Copy out, exactly, the first line of the entries below and every line after it through the one containing "phase 1) -/".

━━ Task inputs ━━

-- ==== Sys2Proof/Machine/Takeover.lean ====
section
/-! DEFINITION. Takeover and planned transfer (chapter 11): Boot from Layover, the restore of a checkpoint, the first frame of
the new Lead, CAPTURE of its islands, and the phases of a transfer. -/

namespace Sys2Proof.Machine

/-! ### Start (R355, R357 phase 1) -/

/-- What a Boot gives back to the image (R66, R69, R94, R122): the counters at zero, the leap-second table, the time and GNSS
settings. -/
def bootSettings (s : State) : State :=
  gnssSettings s.image.gnss (timeFromImage { clearCounters s with time.leap := s.image.time.leap })

/-- Lanes and islands powered, the hot fix started, the recorder's START and BOOT records: a Boot from Layover begins (R355,
R439, R404). Junction blocks out of service come back (R335). -/
def beginTake (reason : Nat) (s : State) : State :=
  let s := bootSettings (closeAll (changeState .boot reason (handshake s)))
  let s := endInjection 7 (abortCheck s)
  let s := startHotfix (dispFromImage { s with
    disp.frames := 0
    pow.reset := 5
    pow.bootKind := 1
    pow.bootAt := s.mono
    pow.shutFound := s.pow.shutdown
    pow.chamRestored := false
    jx := { eccCount := s.jx.eccCount }
    pow.portsOff := false
    pow.pcieL1 := false
    pow.resetLanes := false
    lanes := s.lanes.map (fun x => { x with powered := true })
    isl := s.isl.map (fun i => { resetIsl i.cfg i with powered := !(regulating i) })
    host.scratch := 0
    host.route := List.replicate 48 0
    host.evtCfg := 0
    cons.restored := false
    cons.resumed := none
    cons.takeoverCold := false
    cons.goodFrames := 0
    cons.shadowFrames := 0 })
  logJ 1 1 (leBytes 1 5 ++ leBytes 1 1 ++ leBytes 1 s.pow.slot) (bootRecorder 1 s)

/-- The Lead's heartbeat announces a planned transfer (R357). -/
def leadTransfers (s : State) : Bool := present s s.cons.lead && (leadHb s).role == 1 && (leadHb s).flags.testBit 3

/-- TAKEOVER_START (R355, R357): the start signal S, or PREPARE of a planned transfer. -/
def execTakeoverStart (s : State) : Host.Outcome State Fault Refusal :=
  .next (if s.cons.role != .layover || s.pow.state != .layover then s
  else if s.cons.startAt.isSome then beginTake 5 { s with cons.phase := 0 }
  else if leadTransfers s && takeoverReady s && s.cons.phase = 0 then
    beginTake 6 { s with cons.phase := 1, cons.prepFrame := (leadHb s).delta, cons.outgoing := false }
  else s)

/-! ### Restore (R354) -/

/-- The newest complete full image: from SRAM, else from a valid MRAM slot (R354, R444). -/
def newestFull (s : State) : Option FullImg :=
  match s.cons.full with
  | some f => some f
  | none => (s.cons.mramFull.filterMap id).foldl (fun (m : Option FullImg) f => match m with
    | none => some f
    | some g => if g.fast.frame ≤ f.fast.frame then some f else some g) none

/-- The fast state restored with a full image: the newest delta not older than it, else its own (R354). -/
def newestFast (s : State) (f : FullImg) : Fast :=
  match s.cons.deltas with
  | d :: _ => if f.fast.frame ≤ d.frame then d else f.fast
  | [] => f.fast

/-- The reference states of a delta on the references of a full image (Table 11-7). -/
def withFast (fs : List RefFast) (r : RefSt) : RefSt :=
  { r with refs := r.refs.mapIdx (fun i u => match fs[i]? with
      | none => u
      | some x => { u with state := x.state, fusion := x.fusion, probation := x.probation, proven := x.proven, excluded := x.excluded }) }

/-- The command writes in force at the Lead (R94, R122, Table 11-7); those of R259 and R299 are part of the allocation and the
channel configurations. -/
def restoreWrites (g : Slow) (s : State) : State := timeFrom g.time (gnssSettings g.gnss s)

/-- Fast and slow state come into force (R354, Table 11-7). -/
def restoreFrom (f : Fast) (g : Slow) (s : State) : State :=
  let s := restoreWrites g s
  { s with
    set := f.set
    obs := { f.obs with traj := g.traj }
    fus := f.fus
    ref := withFast f.refs g.ref
    ctl := { axes := g.axes.mapIdx (fun a x => { x with integ := f.integ.getD a 0, phi := f.phi.getD a 0 }), banks := g.banks,
             active := g.active, activeLoop := g.active, loops := f.loops }
    alloc := f.alloc
    isl := s.isl.mapIdx (fun ch i => match g.cfgs[ch]? with
      | some c =>
        let i := configure c i
        match f.hart[ch]? with
        | some h => { i with md := h.md, mdNext := h.mdNext, bursts := h.bursts, hartErrors := h.errors }
        | none => i
      | none => i)
    cons.restored := true
    cons.resumed := some f.modState }

/-- A start without a checkpoint, as after a Boot from Off: the observer in INIT, Standby-Hold, Ready (R354). -/
def restoreCold (s : State) : State :=
  let s := { s with set := {}, obs := {}, fus := {}, ref := {}, ctl := {}, alloc := {} }
  let s := banksFromImage (allocFromImage (refsFromImage { s with obs.waveT := s.image.fusion.waveTw }))
  { s with cons.restored := true, cons.resumed := some 5, cons.takeoverCold := true }

/-- The restore of R354 with what this module holds. -/
def restore (s : State) : State :=
  match newestFull s with
  | some f => restoreFrom (newestFast s f) f.slow s
  | none => restoreCold s

/-- TAKEOVER_RESTORE (R354, R355): the image is loaded and the checkpoint restored; a lane that fails its Boot self-test is
excluded. The hold-up store and VBAK are tested as at every Boot (R430, Table 15-1). A planned transfer enters SHADOW (R357). -/
def execTakeoverRestore (x : RestoreIn) (s : State) : Host.Outcome State Fault Refusal :=
  .next (if s.pow.state == .boot && s.pow.bootKind = 1 && !s.cons.restored then
    let s := testVbak x.vbakMv (measureHoldup x.holdupPct (restore s))
    let s := { s with cons.phase := if s.cons.phase = 1 then 2 else s.cons.phase, cons.bootOk := x.lanesOk.list.all id }
    lanesAll.foldl (fun s l => if x.lanesOk.get l then s else excludeLane l 10 s) s
  else s)

/-! ### First frame (R355, R357 phase 3) -/

/-- A module state by its number. -/
def modStateOf (n : Nat) : ModState :=
  match n with
  | 4 => .commissioning
  | 6 => .active
  | 7 => .safeStop
  | _ => .ready

/-- The state in which the new Lead resumes (R355, R356): Safe-Stop in place of Active while its signal box is not in RUN. -/
def resumeState (s : State) : ModState :=
  let m := modStateOf (s.cons.resumed.getD 5)
  if (m == .active || m == .safeStop) && s.sb.state != .run then .safeStop else m

/-- Frames from the restored checkpoint to the frame that now begins, less the one that every frame propagates. -/
def framesSince (s : State) : Nat :=
  let f := match newestFull s with
    | some g => newestFast s g
    | none => {}
  (s.tt.bSec * 1000000000 + s.tt.bNs - (f.sec * 1000000000 + f.ns)) / 10000000 - 1

/-- The lanes that passed their tests enter service. -/
def lanesEnter (s : State) : State :=
  { s with lanes := s.lanes.map (fun x => match x.state with
      | .unpowered => { x with state := .inService, changed := frame32 s }
      | _ => x) }

/-- The new Lead's first frame (R355, R356): role, epoch, resumed state; allocation starts COLD and the observer propagates
over the elapsed time. -/
def takeLead (reason : Nat) (s : State) : State :=
  let s := deliverHotfix (lanesEnter s)
  let s := setRole .lead { s with cons.epoch := s.cons.epoch + 1, cons.lead := s.cons.addr, cons.leadLostAt := none, cons.layover := 0, cons.arbOut := false
                                  cons.arbRefused := false
                                  obs.elapsed := if s.cons.takeoverCold then 0 else framesSince s
                                  pow.bootMs := s.mono - s.pow.bootAt
                                  cons.takeovers := sat 16 (s.cons.takeovers + 1) }
  let m := resumeState s
  let s := changeState m reason s
  let drives := m == .active || m == .safeStop
  let s := if m == .safeStop then { s with set.mode := .standbyHold } else s
  { s with alloc.cold := true, cons.capturing := drives, cons.capLink := false, cons.capWait := !drives, cons.goodFrames := 0
           cons.captured := false, tt.nextAct := 0 }

/-- TAKEOVER_FIRST_FRAME (R355): the boundary after the one at which the input window opened, at or after S + 240 ms. -/
def execTakeoverFirstFrame (s : State) : Host.Outcome State Fault Refusal :=
  .next (if s.pow.state == .boot && s.pow.bootKind = 1 && s.cons.restored && s.cons.phase = 0 && heldFor s s.cons.startAt 240 && atBoundary s then
    takeLead 5 s
  else s)

/-! ### CAPTURE (R356) -/

/-- Every command output island is in REGULATE, CAPTURE or SAFE (R356). A resumed Ready drives none of them, and its takeover waits
for none (DESIGN CHOICE; assumption 107). -/
def allTaken (s : State) : Bool :=
  s.pow.state == .ready ||
    s.isl.all (fun i => !isOut i.cfg || match i.cfg.role with
      | .command _ _ => i.state == .regulate || i.state == .capture || i.state == .safe
      | _ => true)

/-- Every command output island is in REGULATE or CAPTURE (R357). -/
def allCaptured (s : State) : Bool :=
  s.isl.all (fun i => !isOut i.cfg || match i.cfg.role with
    | .command _ _ => i.state == .regulate || i.state == .capture
    | _ => true)

/-- The takeover is complete (R356): its duration from S is recorded and logged, vector 36; in a transfer CAPTURED is set. -/
def takeComplete (s : State) : State :=
  let ms := match s.cons.startAt with
    | some t => sat 16 (s.mono - t)
    | none => sat 16 (s.mono - s.pow.bootAt)
  let s := { s with
    cons.takeMs := ms
    cons.capWait := false
    cons.capLink := false
    cons.captured := s.cons.phase = 3 && allCaptured s
    cons.startAt := none }
  assertVec 36 (logJ 11 6 (leBytes 2 ms ++ leBytes 1 (if s.cons.takeoverCold then 1 else 0) ++ leBytes 4 s.cons.epoch) s)

/-- TAKEOVER_CAPTURE (R356): CAPTURE, or REGULATE into SAFE, at the boundary that ends the second complete frame; and the
completion of the takeover. -/
def execTakeoverCapture (s : State) : Host.Outcome State Fault Refusal :=
  .next (if s.cons.role != .lead || !runState s then s
  else if s.cons.capturing then
    if 2 ≤ s.cons.goodFrames && atBoundary s then
      { s with cons.capturing := false, cons.capWait := true, cons.capLink := s.pow.state == .active }
    else s
  else if s.cons.capWait then (if allTaken s then takeComplete s else s)
  else if s.cons.phase = 3 && !s.cons.captured && allCaptured s then { s with cons.captured := true }
  else s)

/-! ### Planned transfer (R357, R358) -/

/-- TRANSFER_SHADOW_END (R357): at boundary T, after 10 SHADOW frames and with a full image assembled after PREPARE began, the
Layover takes the Lead from the delta of frame T − 1. -/
def execTransferShadowEnd (s : State) : Host.Outcome State Fault Refusal :=
  let fresh := match s.cons.full with
    | none => false
    | some f => decide (s.cons.prepFrame < f.fast.frame)
  .next (if s.pow.state == .boot && s.pow.bootKind = 1 && s.cons.phase = 2 && !s.cons.outgoing && 10 ≤ s.cons.shadowFrames && fresh && atBoundary s then
    { takeLead 6 (restore s) with cons.phase := 3 }
  else s)

/-- The points of an island go to THROUGH at once, and it loses its power. -/
def islandThrough (i : Isl) : Isl :=
  if regulating i then { i with state := .through, driven := 0xFFFF, linkCmd := .through, powered := false, capMoving := none }
  else { i with linkCmd := .through, powered := false }

/-- TRANSFER_RELEASE (R357 phase 4): CAPTURED received, the outgoing module commands THROUGH and becomes Layover; what its
lanes have still to log is staged first. -/
def execTransferRelease (s : State) : Host.Outcome State Fault Refusal :=
  .next (if s.cons.role == .transferring && s.cons.outgoing && (leadHb s).flags.testBit 5 then
    let s := endInjection 7 (abortCheck s)
    let s := stagePending s.log.lanePend.length s
    let s := { s with isl := s.isl.map islandThrough, cons.phase := 0, cons.outgoing := false, cons.layover := s.cons.addr }
    enterLayover 6 (setRole .layover s)
  else s)

/-- A planned transfer must end at the outgoing Lead before T (R358). -/
def outgoingAborts (s : State) : Bool :=
  s.cons.outgoing && s.cons.role == .lead && (s.cons.phase = 1 || s.cons.phase = 2) &&
    (!layoverReady s || s.cons.ringState = 2 || s.pow.state != .active || !bothRun s)

/-- A planned transfer must end at the Layover before T (R358): the Lead no longer announces it, or a condition fails. -/
def incomingAborts (s : State) : Bool :=
  !s.cons.outgoing && s.cons.role == .layover && s.pow.state == .boot && s.pow.bootKind = 1 && (s.cons.phase = 1 || s.cons.phase = 2) &&
    (!leadTransfers s || !takeoverReady s || s.cons.ringState = 2 || s.sb.state != .run || !(leadHb s).flags.testBit 4)

/-- TRANSFER_ABORT (R358): the outgoing Lead goes on; the Layover powers down its lanes. A Lead lost meanwhile gives S under
NONE (R349). -/
def execTransferAbort (s : State) : Host.Outcome State Fault Refusal :=
  .next (if outgoingAborts s then abortTransfer s
  else if incomingAborts s then
    let s := assertVec 36 (logJ 11 8 (leBytes 1 2 ++ leBytes 1 s.cons.phase)
      { s with cons.phase := 0, cons.restored := false, pow.bootMs := s.mono - s.pow.bootAt })
    let s := enterLayover 6 s
    if s.cons.leadLostAt.isSome && s.image.consist.arbitration = 0 then
      { s with cons.startAt := some s.mono, cons.startSec := s.time.sec } else s
  else s)

end Sys2Proof.Machine
end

━━━

● Reply
-- ==== Sys2Proof/Machine/Takeover.lean ====
section
/-! DEFINITION. Takeover and planned transfer (chapter 11): Boot from Layover, the restore of a checkpoint, the first frame of
the new Lead, CAPTURE of its islands, and the phases of a transfer. -/

namespace Sys2Proof.Machine

/-! ### Start (R355, R357 phase 1) -/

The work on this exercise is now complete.